▶ Task
Transcribe every record exactly, omitting none.

Collected data entries:
============================================================

-- ==== Sys2Proof/Machine/SiteLinkOps.lean ====
section
/-! DEFINITION. Site loss (R169), lane-group retirement and width changes (R162), reconciliation (R163, R164), and the
frames and retry of a stacked link (R158–R160). -/

namespace Sys2Proof.Machine

/-! ### Site loss (R169) -/

def Block.setLink (b : Block) (s st : Nat) : Block := b.wr (Reg.ST_STATUS.STATE s) st

/-- What R166 lets an untrained link keep: the pin, the groups' event times, its clocks and reset. -/
def LinkState.dropped (l : LinkState) : LinkState :=
  { LinkState.reset with
    eventAt := l.eventAt, pinned := l.pinned, srstLow := l.srstLow, srstAt := l.srstAt, trainAt := l.trainAt
    absent := l.absent, clocksRun := l.clocksRun }

/-- Whether ST_CTRL.CLK_HOLD lets the forwarded clocks run (R165). -/
def Block.siteClocks (b : Block) (s : Nat) : Block :=
  b.modLink s fun l => { l with
    clocksRun := b.is (Reg.ST_CFG.EN s) && !l.absent && (!b.is (Reg.ST_CTRL.CLK_HOLD s) || b.enrolled s) }

/-- The completions of step 2 of R169: window requests, then dispatches. -/
def Block.loseRequests (b : Block) (s : Nat) : Block × Nat :=
  let st := b.site s
  let wins := (st.tags.filterMap fun e => match e.2 with
      | some ⟨.window n, _, false⟩ => some n
      | _ => none) ++ st.owed.filterMap fun r => match r.use with
      | .window n => some n
      | _ => none
  let disps := st.disp.filterMap fun e => match e.2 with
    | some d => if d.cancelled then none else some d
    | none => none
  let b := wins.foldl (fun b n => b.extDone n Code.SITE_LOST []) b
  let b := disps.foldl (fun b d => b.reportCmd d.queue d.id Code.SITE_LOST 0) b
  (b, wins.length + disps.length)

/-- R169: site `s` is lost with a cause; a site that is off, resetting or lost already is not lost again. -/
def Block.loseSite (b : Block) (s cause : Nat) : Block :=
  if b.linkState s = Link.OFF ∨ b.linkState s = Link.LOST ∨ b.linkState s = Link.RESETTING then b
  else
    let r := b.loseRequests s
    let n := r.2
    let b := r.1.setLink s Link.LOST
    let b := b.dropWaits fun w => match w with
      | .site x _ _ _ => decide (x = s)
      | _ => false
    let b := b.wr Reg.MH_SITE_PRESENT.ENROLLED (setBits (b.rd Reg.MH_SITE_PRESENT.ENROLLED) s 1 0)
    let b := b.agentsDead s
    let st := b.site s
    let b := b.setSite s { st with
      link := st.link.dropped, credits := Credits.none, tags := [], siteTags := []
      begun := st.begun.map fun x => { x with lost := true }
      disp := [], enrol := .idle, txq := [], owed := []
      fencedCores := [], power := { SitePower.reset with coolSince := st.power.coolSince } }
    let b := ((b.wr (Reg.PW_SITE_STATUS.MISSED s) 0).wr (Reg.PW_SITE_STATUS.DIPPED s) 0).dipAuto
    let b := { b with fc := { b.fc with unfences := b.fc.unfences.filter fun u => u.site ≠ s } }
    let b := b.siteClocks s
    let b := b.hmCause s 3 true
    let b := b.count (Reg.ST_LOSS_LOG.LOSSES s) 1
    let b := b.capture (Reg.ST_LOSS_LOG.VALID s) (Reg.ST_LOSS_LOG.OVERFLOW s)
      [(Reg.ST_LOSS_LOG.CAUSE s, cause), (Reg.ST_LOSS_LOG.LOST_REQ s, min n 65535)]
    b.pennant (Src.site s) Kind.SITE_LOST cause 0

/-! ### Widths (R162–R164) -/

/-- The last SEQ received in order. -/
def LinkState.lastGood (l : LinkState) : Nat := (l.rxNext + 4095) % 4096

/-- R162 step 1: no new DATA frame, and WIDTH_CHANGE with the new set. -/
def Block.beginWidthChange (b : Block) (s new : Nat) : Block :=
  let b := b.setLink s Link.WIDTH_CHANGE
  let b := b.modLink s fun l => { l with widthChange := some new }
  b.sideband s 0x06 new (b.site s).link.lastGood

/-- R155 over the groups not retired, after one retires: a stacked link starts a change if its set changes, a lateral one
takes the set; with none left the site is lost. -/
def Block.narrow (b : Block) (s : Nat) : Block :=
  let new := Site.activeSet s (b.unretired s)
  if new = 0 then b.loseSite s 3
  else if !b.linkUp s ∨ b.linkState s = Link.WIDTH_CHANGE ∨ new = b.rd (Reg.ST_STATUS.WIDTH_SET s) then b
  else if Site.stacked s then b.beginWidthChange s new
  else b.wr (Reg.ST_STATUS.WIDTH_SET s) new

/-- The hub's WIDTH_PROPOSE of an attempt: the groups that passed its receive test, less those retired and those that failed
training (R163). -/
def Block.propose (b : Block) (s : Nat) (c : Recon) : Block :=
  let g := (b.site s).link.passed &&& b.unretired s
  let hub := g - (g &&& c.failed)
  let b := b.modLink s fun l => { l with recon := some { c with hubSet := some hub, since := b.now } }
  (b.setLink s Link.RECONCILING).sideband s 0x03 (hub + 256 * c.attempt) 0

/-- R162: retire a lane group. During a reconciliation the attempt is abandoned and repeated (R163). -/
def Block.retireGroup (b : Block) (s g : Nat) : Block :=
  let r := b.rd (Reg.ST_LANE_STATE.RETIRED s)
  if r.testBit g then b
  else
    let b := b.wr (Reg.ST_LANE_STATE.RETIRED s) (setBits r g 1 1)
    let b := b.wr (Reg.FC_BUCKET.STRUCK (Src.laneGroup s g)) 1
    let b := match (b.site s).link.recon with
      | some c => b.propose s { c with siteSet := none, hubAgree := none, siteAgree := none }
      | none => b
    b.narrow s

/-- A reconciliation attempt that fails (R163); the third in a row pins the width from the last two proposals (R164), a side
that made none in this attempt by its last. -/
def Block.failAttempt (b : Block) (s : Nat) (c : Recon) (failed : Nat) : Block :=
  let n := b.rd (Reg.ST_STATUS.RECON_FAILS s) + 1
  let b := b.wr (Reg.ST_STATUS.RECON_FAILS s) (min n 3)
  let bad := c.failed ||| failed
  let hub := c.hubSet.getD c.lastHub
  let site := c.siteSet.getD c.lastSite
  if 3 ≤ n then
    let pin := Site.activeSet s ((hub &&& site) - (hub &&& site &&& bad))
    let b := b.modLink s fun l => { l with pinned := some pin, recon := none }
    let b := b.wr (Reg.ST_STATUS.PINNED s) 1
    let b := b.sideband s 0x05 pin 0
    let b := b.pennant (Src.site s) Kind.WIDTH_PINNED 0 0
    if pin = 0 then b.loseSite s 3 else b
  else b.propose s ⟨c.attempt + 1, none, none, none, none, bad, hub, site, b.now⟩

============================================================

▶ Answer to the exercise
-- ==== Sys2Proof/Machine/SiteLinkOps.lean ====
section
/-! DEFINITION. Site loss (R169), lane-group retirement and width changes (R162), reconciliation (R163, R164), and the
frames and retry of a stacked link (R158–R160). -/

namespace Sys2Proof.Machine

/-! ### Site loss (R169) -/

def Block.setLink (b : Block) (s st : Nat) : Block := b.wr (Reg.ST_STATUS.STATE s) st

/-- What R166 lets an untrained link keep: the pin, the groups' event times, its clocks and reset. -/
def LinkState.dropped (l : LinkState) : LinkState :=
  { LinkState.reset with
    eventAt := l.eventAt, pinned := l.pinned, srstLow := l.srstLow, srstAt := l.srstAt, trainAt := l.trainAt
    absent := l.absent, clocksRun := l.clocksRun }

/-- Whether ST_CTRL.CLK_HOLD lets the forwarded clocks run (R165). -/
def Block.siteClocks (b : Block) (s : Nat) : Block :=
  b.modLink s fun l => { l with
    clocksRun := b.is (Reg.ST_CFG.EN s) && !l.absent && (!b.is (Reg.ST_CTRL.CLK_HOLD s) || b.enrolled s) }

/-- The completions of step 2 of R169: window requests, then dispatches. -/
def Block.loseRequests (b : Block) (s : Nat) : Block × Nat :=
  let st := b.site s
  let wins := (st.tags.filterMap fun e => match e.2 with
      | some ⟨.window n, _, false⟩ => some n
      | _ => none) ++ st.owed.filterMap fun r => match r.use with
      | .window n => some n
      | _ => none
  let disps := st.disp.filterMap fun e => match e.2 with
    | some d => if d.cancelled then none else some d
    | none => none
  let b := wins.foldl (fun b n => b.extDone n Code.SITE_LOST []) b
  let b := disps.foldl (fun b d => b.reportCmd d.queue d.id Code.SITE_LOST 0) b
  (b, wins.length + disps.length)

/-- R169: site `s` is lost with a cause; a site that is off, resetting or lost already is not lost again. -/
def Block.loseSite (b : Block) (s cause : Nat) : Block :=
  if b.linkState s = Link.OFF ∨ b.linkState s = Link.LOST ∨ b.linkState s = Link.RESETTING then b
  else
    let r := b.loseRequests s
    let n := r.2
    let b := r.1.setLink s Link.LOST
    let b := b.dropWaits fun w => match w with
      | .site x _ _ _ => decide (x = s)
      | _ => false
    let b := b.wr Reg.MH_SITE_PRESENT.ENROLLED (setBits (b.rd Reg.MH_SITE_PRESENT.ENROLLED) s 1 0)
    let b := b.agentsDead s
    let st := b.site s
    let b := b.setSite s { st with
      link := st.link.dropped, credits := Credits.none, tags := [], siteTags := []
      begun := st.begun.map fun x => { x with lost := true }
      disp := [], enrol := .idle, txq := [], owed := []
      fencedCores := [], power := { SitePower.reset with coolSince := st.power.coolSince } }
    let b := ((b.wr (Reg.PW_SITE_STATUS.MISSED s) 0).wr (Reg.PW_SITE_STATUS.DIPPED s) 0).dipAuto
    let b := { b with fc := { b.fc with unfences := b.fc.unfences.filter fun u => u.site ≠ s } }
    let b := b.siteClocks s
    let b := b.hmCause s 3 true
    let b := b.count (Reg.ST_LOSS_LOG.LOSSES s) 1
    let b := b.capture (Reg.ST_LOSS_LOG.VALID s) (Reg.ST_LOSS_LOG.OVERFLOW s)
      [(Reg.ST_LOSS_LOG.CAUSE s, cause), (Reg.ST_LOSS_LOG.LOST_REQ s, min n 65535)]
    b.pennant (Src.site s) Kind.SITE_LOST cause 0

/-! ### Widths (R162–R164) -/

/-- The last SEQ received in order. -/
def LinkState.lastGood (l : LinkState) : Nat := (l.rxNext + 4095) % 4096

/-- R162 step 1: no new DATA frame, and WIDTH_CHANGE with the new set. -/
def Block.beginWidthChange (b : Block) (s new : Nat) : Block :=
  let b := b.setLink s Link.WIDTH_CHANGE
  let b := b.modLink s fun l => { l with widthChange := some new }
  b.sideband s 0x06 new (b.site s).link.lastGood

/-- R155 over the groups not retired, after one retires: a stacked link starts a change if its set changes, a lateral one
takes the set; with none left the site is lost. -/
def Block.narrow (b : Block) (s : Nat) : Block :=
  let new := Site.activeSet s (b.unretired s)
  if new = 0 then b.loseSite s 3
  else if !b.linkUp s ∨ b.linkState s = Link.WIDTH_CHANGE ∨ new = b.rd (Reg.ST_STATUS.WIDTH_SET s) then b
  else if Site.stacked s then b.beginWidthChange s new
  else b.wr (Reg.ST_STATUS.WIDTH_SET s) new

/-- The hub's WIDTH_PROPOSE of an attempt: the groups that passed its receive test, less those retired and those that failed
training (R163). -/
def Block.propose (b : Block) (s : Nat) (c : Recon) : Block :=
  let g := (b.site s).link.passed &&& b.unretired s
  let hub := g - (g &&& c.failed)
  let b := b.modLink s fun l => { l with recon := some { c with hubSet := some hub, since := b.now } }
  (b.setLink s Link.RECONCILING).sideband s 0x03 (hub + 256 * c.attempt) 0

/-- R162: retire a lane group. During a reconciliation the attempt is abandoned and repeated (R163). -/
def Block.retireGroup (b : Block) (s g : Nat) : Block :=
  let r := b.rd (Reg.ST_LANE_STATE.RETIRED s)
  if r.testBit g then b
  else
    let b := b.wr (Reg.ST_LANE_STATE.RETIRED s) (setBits r g 1 1)
    let b := b.wr (Reg.FC_BUCKET.STRUCK (Src.laneGroup s g)) 1
    let b := match (b.site s).link.recon with
      | some c => b.propose s { c with siteSet := none, hubAgree := none, siteAgree := none }
      | none => b
    b.narrow s

/-- A reconciliation attempt that fails (R163); the third in a row pins the width from the last two proposals (R164), a side
that made none in this attempt by its last. -/
def Block.failAttempt (b : Block) (s : Nat) (c : Recon) (failed : Nat) : Block :=
  let n := b.rd (Reg.ST_STATUS.RECON_FAILS s) + 1
  let b := b.wr (Reg.ST_STATUS.RECON_FAILS s) (min n 3)
  let bad := c.failed ||| failed
  let hub := c.hubSet.getD c.lastHub
  let site := c.siteSet.getD c.lastSite
  if 3 ≤ n then
    let pin := Site.activeSet s ((hub &&& site) - (hub &&& site &&& bad))
    let b := b.modLink s fun l => { l with pinned := some pin, recon := none }
    let b := b.wr (Reg.ST_STATUS.PINNED s) 1
    let b := b.sideband s 0x05 pin 0
    let b := b.pennant (Src.site s) Kind.WIDTH_PINNED 0 0
    if pin = 0 then b.loseSite s 3 else b
  else b.propose s ⟨c.attempt + 1, none, none, none, none, bad, hub, site, b.now⟩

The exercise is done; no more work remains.